I didn’t know how, but I knew that guy in the Hawaiian shirt was really an ogre.
I saw him through a gap in the plywood, standing at the end of the alley behind our craft booth, gnawing on a big, greasy turkey leg. He had hairy arms and a hook nose and one big eyebrow all the way across his forehead.
I sat completely still while my heart thudded. Ogres were the ones that ate children, right?
Except that nobody in the crowd seemed to notice him. Magic dust or something sparkled all around him, but everyone else walked by like he was just some random guy hanging out at the fair. I didn’t know what was scarier – the fact that I was looking at a real, live ogre or the fact that I was the onlyone seeing the freaking ogre. Had the meatball completely rolled off my spaghetti? I held my breath and squeezed my eyes shut ... then looked again.
The guy in the Hawaiian shirt was just a guy. No sparkles or anything.
I blew my breath out slowly. Get a grip, Cat. Rose warned you not to read those fairy tales right before bed, the other night. Right. Like I’d ever actually do schoolwork at a sleepover at my best friend’s house. I wasn’t allowed to read fairy tales or watch those kinds of movies – Mom said they’d give me Ideas – but what Mom didn’t know couldn’t hurt her.
Some words to avoid: was, were, that, saw, knew. Also, try avoiding words ending in "ly". I'd rewrite sentences with these to use stronger verbs/words.
I didn’t know how, but I knew that the guy in the Hawaiian shirt was really an ogre. If your character doesn't know how he knew, then the reader won't either.
I saw him through a gap in the plywood, standing at the end of the alley behind our craft booth, gnawing on a big, greasy turkey leg. (Yum!) He had hairy arms and a hook nose and one big eyebrow all the way across his forehead.
I sat completely still while my heart thudded. Ogres were the ones that ate children, right? Perhaps this sentence should come before the reaction regarding this thought.
Except that nobody in the crowd seemed to notice him. Magic dust (Why would the MC think it was magic dust? In her world, does magic dust give illusions monsters being really people?)or something sparkled all around him, but everyone else walked by like he was just some random guy hanging out at the fair. I didn’t know what was scarier – the fact that I was looking at a real, live ogre or the fact that I was the only one seeing the freaking ogre. This sentence is a bit telly. Had the meatball completely rolled off my spaghetti? Love this! I held my breath and squeezed my eyes shut ... then looked again.
The guy in the Hawaiian shirt was just a guy. No sparkles or anything.

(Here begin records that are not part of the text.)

-- ==== Sys2Proof/Machine/Flags.lean ====
section
/-!
DEFINITION. What the device works out from its state: the time bases as they read, the ceiling and the dirty bytes,
the status bits and the registers that show them.
-/

namespace Sys2Proof.Machine

/-! ### Time bases (11) -/

/-- Units of a time base in one nanosecond (State's header). -/
def nsUnit : Nat := 10 ^ 12

/-- Nanoseconds in a second. -/
def nsPerS : Nat := 10 ^ 9

/-- TB2 in ns. -/
def tb2 (s : State) : Nat := s.tim.tb2 / nsUnit

/-- TB6 in ns. -/
def tb6 (s : State) : Nat := s.tim.tb6 / nsUnit

/-- TB7 in ns. -/
def tb7 (s : State) : Nat := s.tim.tb7 / nsUnit

/-- TB4 in ns. -/
def tb4 (s : State) : Nat := s.tim.tb4 / nsUnit

/-- TB5 in ns. -/
def tb5 (s : State) : Nat := s.tim.tb5 / nsUnit

/-- TB2 in TAI seconds. -/
def tb2s (s : State) : Nat := tb2 s / nsPerS

/-- Something that ended at a TAI second has passed a retention in days. -/
def passed (s : State) (end_ days : Nat) : Bool := decide (end_ + days * 86400 < tb2s s)

/-- The 96-bit timestamp of a base held in units of 10^-12 ns (R224). -/
def stamp96 (units : Nat) : Nat :=
  let ns := units / nsUnit
  let frac := (units % nsUnit) * 65536 / nsUnit
  frac + 2 ^ 16 * (ns % nsPerS) + 2 ^ 48 * (ns / nsPerS % 2 ^ 48)

/-- The 12 bytes of a timestamp given in ns (R224). -/
def stampNs (ns : Nat) : Bytes := le 12 (stamp96 (ns * nsUnit))

/-- The stored status of a base. -/
def tbStat (s : State) (n : Nat) : TbStat := Tbl.getD s.tim.stat n {}

/-- TB2 is valid (R227, R234). -/
def tb2Valid (s : State) : Bool := (tbStat s 2).valid

/-- TB3 is valid: TB2 is and a zone record is loaded (R236). -/
def tb3Valid (s : State) : Bool := tb2Valid s && s.tim.zone.isSome

/-- TBn_STATUS (R239). TB3 takes its first four bits from TB2; TB6 and TB7 run from their start on and read VALID
(assumption log 10). -/
def tbStatusWord (s : State) (n : Nat) : Word :=
  let t := tbStat s n
  let b := tbStat s (if n = 3 then 2 else n)
  let valid := if n = 3 then tb3Valid s else if n = 6 || n = 7 then decide (s.dev.phase = .running) else b.valid
  BitVec.ofNat 32 (flag 0 valid + flag 1 b.following + flag 2 b.holdover + flag 3 b.slewing
    + flag 4 (n == 3 && t.leap) + 2 ^ 8 * min t.steps 255)

/-- The time an event carries in Yew: TB2, or TB7 with the mark set while TB2 is invalid (R317). -/
def yewStamp (s : State) : BitVec 96 × Bool :=
  if tb2Valid s then (BitVec.ofNat 96 (stamp96 s.tim.tb2), false) else (BitVec.ofNat 96 (stamp96 s.tim.tb7), true)

/-! ### Protected SRAM (02) -/

/-- Dies, populated channels w and dies per channel g of a fitting (R264). -/
def fitDies (f : Fitting) : Nat := f.onChan.sum
def chansOf (f : Fitting) : Nat := (f.onChan.filter fun n => n != 0).length
def perChanOf (f : Fitting) : Nat := f.onChan.headD 0

/-- Raw NAND capacity of a fitting in bytes. -/
def fitCapacity (f : Fitting) : Nat := fitDies f * f.dieGib * 2 ^ 30

/-- NAND dies fitted (R264). -/
def diesFitted (s : State) : Nat := fitDies s.dev.fit

/-- The device uses its NAND: its configuration is valid (R263). -/
def nandUsed (s : State) : Bool := !s.dev.held.contains 2

/-- Dies still working (R263, R283). -/
def diesWorking (s : State) : Nat := if nandUsed s then diesFitted s - s.cop.deadDies.length else 0

/-- The ceiling C of a budget in ms (R38): budget × dies × 40 MB/s × 0.8, at most 16 MiB, in whole 4 KiB. -/
def ceilingOf (s : State) (budget : Nat) : Nat := min (2 ^ 24) (budget * diesWorking s * 32000) / 4096 * 4096

/-- The ceiling C in force. -/
def ceiling (s : State) : Nat := ceilingOf s s.prot.budget

/-- The shared limit S = C − 139,264 B (R38). -/
def sharedLimit (s : State) : Nat := ceiling s - 139264

/-- Bytes of an intake entry: its header and the frame padded to 32 B (R433). -/
def intakeSize (frame : Bytes) : Nat := 32 + (frame.length + 31) / 32 * 32

/-- Bytes the intake entries take. -/
def intakeBytes (s : State) : Nat := (s.prot.intake.map fun e => intakeSize e.frame).sum

/-- Dirty bytes of the intake buffer and the write buffer together (R39). -/
def dirtyShared (s : State) : Nat := intakeBytes s + 4096 * s.cop.buffer.length

/-- Dirty protected bytes of every kind (R38, R414): the shared buffers, 8 B per journal tail entry, one 4 KiB page while a
mark is not journaled, and the page of the DC-balance book (assumption log 11). -/
def dirtyBytes (s : State) : Nat :=
  dirtyShared s + 8 * s.cop.tail.length + (if s.prot.marksPending = 0 then 0 else 4096)
    + (if s.lau.segs = [] then 0 else 4096)

/-- Taking is refused (R39, R53, R284). -/
def takingRefused (s : State) : Bool := s.dev.refusedShared || s.dev.refusedBacklog || s.dev.refusedSpare

/-- The Length of a record: header and payload padded to 64 B (table Export record header). -/
def recLength (r : Rec) : Nat := 64 + (r.payload.length + 63) / 64 * 64

/-- The export backlog: every record retained (R53). -/
def backlog (s : State) : Nat := (s.met.records.map recLength).sum

/-- The export backlog limit in force (R53). -/
def backlogLimit (s : State) : Nat := s.cop.params.backlog.getD (if s.dev.core then 64 * 2 ^ 30 else 8 * 2 ^ 30)

/-! ### Identity and capability block (03, 19) -/

/-- ACCEPTING (R383), and acceptance not stopped by a failed part (R288, R351). -/
def accepting (s : State) : Bool :=
  s.dev.devReady && s.dev.deviceId != 0#32 && tb3Valid s && s.dev.replayed && !takingRefused s && !s.dev.acceptStopped

/-- The image slot that runs. -/
def runningImg (s : State) : Img := if s.fw.runningB then s.fw.b else s.fw.a

/-- FW_TRIAL: the running image is unconfirmed. -/
def fwTrial (s : State) : Bool := decide ((runningImg s).state = .trial)

/-- DEV_STATUS (table DEV_STATUS); a bit a later start-up step sets is clear until that step, as DEVICE_ID is zero (R432). -/
def devStatus (s : State) : Word :=
  BitVec.ofNat 32 (flag 0 s.dev.mboxReady + flag 1 s.dev.devReady + flag 2 s.dev.core + flag 3 s.dev.rebuild
    + flag 4 (accepting s) + flag 5 (s.dev.dramShort && decide (6 ≤ s.dev.bootStep)) + flag 6 (fwTrial s && decide (5 ≤ s.dev.bootStep))
    + flag 7 (s.dev.deviceId == 0#32 || decide (s.dev.bootStep < 7)) + flag 8 (takingRefused s && decide (9 ≤ s.dev.bootStep)))

/-- An authority key is enrolled (R259). -/
def enrolled (s : State) : Bool := (Tbl.get s.vlt.keys 2).isSome

/-- CAPS (table CAPS). -/
def capsWord (s : State) : Word :=
  BitVec.ofNat 32 (flag 0 (s.host.sessions.any fun x => x.role == 2) + flag 1 (s.host.sessions.any fun x => x.role == 3)
    + flag 2 s.vlt.maintUnlocked.isSome + flag 3 s.dev.debugUnlocked + flag 4 (enrolled s)
    + 2 ^ 8 * s.host.sessions.length + 2 ^ 16 * s.host.tokens.length)

/-- Raw NAND capacity in bytes. -/
def rawCapacity (s : State) : Nat := fitCapacity s.dev.fit

/-- DRAM_REQUIRED in MiB (R22). -/
def dramRequired (s : State) : Nat :=
  let h := if s.dev.core then 16 * 2 ^ 30 else 2 ^ 30
  let w := if s.dev.core then 3 * 2 ^ 29 else 2 ^ 29
  let m := rawCapacity s / 1024
  ceilDiv ((h + m + w) * 32) (31 * (256 * 2 ^ 20)) * 256

/-- FW_SLOT. -/
def fwSlotWord (s : State) : Word := BitVec.ofNat 32 (flag 0 s.fw.runningB + flag 1 (fwTrial s))

/-- The lowest hold code in force, 0 for none (R384). -/
def heldCode (s : State) : Nat := s.dev.held.headD 0

/-- RESET_CAUSE (R384). -/
def resetCause (s : State) : Word :=
  BitVec.ofNat 32 (s.dev.cause % 8 + flag 3 s.dev.flushFound + flag 4 s.dev.flushIncomplete + flag 5 s.dev.aoRan
    + 2 ^ 8 * heldCode s + 2 ^ 16 * (s.dev.readyTime % 2 ^ 16))

/-- What the endpoint says of itself in configuration space: Vendor ID, Device ID and class code (table PCIe endpoint). -/
def endpointIds : Nat × Nat × Nat := (0x1F3B, 0x0D20, 0x118000)

/-- A register of the identity and capability block (table Identity and capability registers); one that a later start-up
step sets reads zero until that step (R432). -/
def identityReg (s : State) (off : Nat) : Word :=
  let after (n : Nat) (w : Word) : Word := if n ≤ s.dev.bootStep then w else 0#32
  match off with
  | 0x000 => BitVec.ofNat 32 (2 ^ 16 * endpointIds.2.1 + endpointIds.1)
  | 0x004 => s.dev.fit.stepping.zeroExtend 32
  | 0x008 => after 5 s.dev.ildinRel
  | 0x00C => devStatus s
  | 0x010 => capsWord s
  | 0x014 => after 7 s.dev.deviceId
  | 0x018 => after 6 (BitVec.ofNat 32 s.dev.fit.dramMib)
  | 0x01C => after 6 (BitVec.ofNat 32 (dramRequired s))
  | 0x020 => after 7 (BitVec.ofNat 32 (if s.dev.held.contains 2 then 0 else diesFitted s))
  | 0x024 => after 7 (BitVec.ofNat 32 (ceiling s))
  | 0x028 => after 5 (fwSlotWord s)
  | 0x02C => resetCause s
  | 0x030 => (s.dev.fit.serial.truncate 32)
  | 0x034 => ((s.dev.fit.serial >>> 32).truncate 32)
  | _ => 0#32

end Sys2Proof.Machine
end

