/-- An answer gives a command its DLMS result, and the value where it carries one; only the token's holder judges it (R307). -/
def dlResult (n invoke result asn : Nat) (value : Bytes) (s : State) : State :=
  match dlAnswered s n invoke with
  | some x => if maySend s then dlFinish x.index (if result = 0 then 0 else 1) result asn value s else s
  | none => s

/-- A datablock of an answer: the last gives the result, an earlier one is followed by a request for the next. -/
def dlBlock (n invoke : Nat) (last : Bool) (number result asn : Nat) (raw : Bytes) (s : State) : State :=
  match dlAnswered s n invoke with
  | none => s
  | some x =>
    if ¬ maySend s then s
    else if last ∨ result ≠ 0 then dlFinish x.index (if result = 0 then 0 else 1) result asn (x.got ++ raw) s
    else
      dlTry x.index (modCmd x.index (fun y =>
        { y with got := y.got ++ raw, out := false, request := le 1 0xC0 ++ le 1 2 ++ invokeId y.index ++ be 4 number })
        (dlUnplace x.index s))

/-! ### A command enters, on either device (R304, R306) -/

/-- The slot a downlink descriptor names: bits 31..20 of the word are ignored (R18). -/
def descSlot (desc : Bytes) : Nat := field desc 24 4 % 2 ^ 20

/-- The expiry a downlink descriptor names, s. -/
def descExpiry (desc : Bytes) : Nat :=
  if field desc 0 2 = 0x0F04 ∨ field desc 0 2 = 0x0F05 then field desc 28 4 else field desc 38 4

/-- A unicast command joins those in progress. -/
def dlEnter (origin : Word × Word × Word) (ringN : Nat) (ready adopted : Bool) (desc payload : Bytes) (s : State) : State :=
  let i := s.dl.count
  let x : DlCmd :=
    { index := i, origin, ring := ringN, slot := descSlot desc, opcode := field desc 0 2, request := dlRequest i desc payload,
      expiry := tb7 s + descExpiry desc * nsPerS, ready, sent := false, adopted, desc }
  dlTry i (openAssociation x.slot (s.onDl fun d => { d with cmds := d.cmds ++ [x], count := d.count + 1 }))

/-- A command of an origin that is in progress. -/
def dlOfOrigin (s : State) (origin : Word × Word × Word) : Option DlCmd := s.dl.cmds.find? fun x => x.origin == origin

/-- DOWNLINK_CANCEL takes effect where the token is held (R397). -/
def cancelNow (target : Word × Word × Word) (s : State) : State :=
  match dlOfOrigin s target with
  | some x => if holdsToken s then dlFinish x.index 5 0 0 [] s else s
  | none => s

/-- CAMPAIGN_ABORT takes effect (R397). -/
def abortNow (c : Nat) (s : State) : State :=
  match campaign s c with
  | some g => if g.ended then s else campReport c g s
  | none => s

/-- CAMPAIGN_ACTIVATE takes effect: the instant is set and READY meters go on where it has come. -/
def activateNow (c t : Nat) (s : State) : State :=
  match campaign s c with
  | some g =>
    if g.ended ∨ g.activation.isSome then s
    else
      let s1 := modCampaign c (fun g => { g with activation := some t }) s
      if holdsToken s1 then (g.slots.filter fun x => x.2.1 == phReady).foldl (fun u x => campReady c x.1 u) s1 else s1
  | none => s

/-- A kind 2 item is used: on the device that sent it once it is acknowledged, on the partner as it arrives (R304, R307). -/
def dlUse (own : Bool) (item : Bytes) (s : State) : State :=
  let w (o : Nat) : Word := BitVec.ofNat 32 (field item o 4)
  let origin := (w 0, w 4, w 8)
  let desc := slice item 28 64
  let payload := slice item 96 (field item 92 4)
  let op := field desc 0 2
  if field item 16 1 = 0 then
    if op = 0x0F0E then cancelNow (w 0, w 4, w 52) s
    else if op = 0x0F0D then abortNow (field desc 24 1) s
    else if op = 0x0F0C then activateNow (field desc 24 1) (field desc 26 6) s
    else if op = 0x0F06 ∨ op = 0x0F0A then campEnter origin desc payload s
    else if own then
      match dlOfOrigin s origin with
      | some x => dlTry x.index (modCmd x.index (fun y => { y with ready := true }) s)
      | none => s
    else dlEnter origin 0 true true desc payload s
  else if own then s
  else if field item 12 4 = 0xFFFFFFFF then
    match campOfOrigin s origin with
    | some c => dropRequests c (modCampaign c (fun g => { g with ended := true }) s)
    | none => s
  else
    match dlOfOrigin s origin with
    | none => s
    | some x =>
      let s1 := closeAssociation x.slot ((dlUnplace x.index s).onDl fun d => { d with cmds := d.cmds.filter fun y => y.index != x.index })
      if x.adopted then s1
      else finishRunning (w 4) (w 8) (plain (w 8) stDone (dlReply (field item 17 1) (field item 18 1) (field item 20 8))) (commit s1)

end Sys2Proof.Machine
end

I blew my breath out slowly. Get a grip, Cat. So Cat is a girl, right? Rose warned you not to read those fairy tales right before bed, the other night. Right. Like I’d ever actually do schoolwork at a sleepover at my best friend’s house.This doesn't transition well for me. No one mentioned she was supposed to be doing homework. And is Rose the friend? Was she trying to get her to do homework? Or is she naming her mom? I wasn’t allowed to read fairy tales or watch those kinds of movies – Mom said they’d give me Ideas Ideas? This sounds like her mom expects she'd get into trouble from reading a book. Most mom's worry kids will have bad dreams.– but what Mom didn’t know cwouldn’t hurt her.
Hope this was helpful! Best wishes for your writerly journey!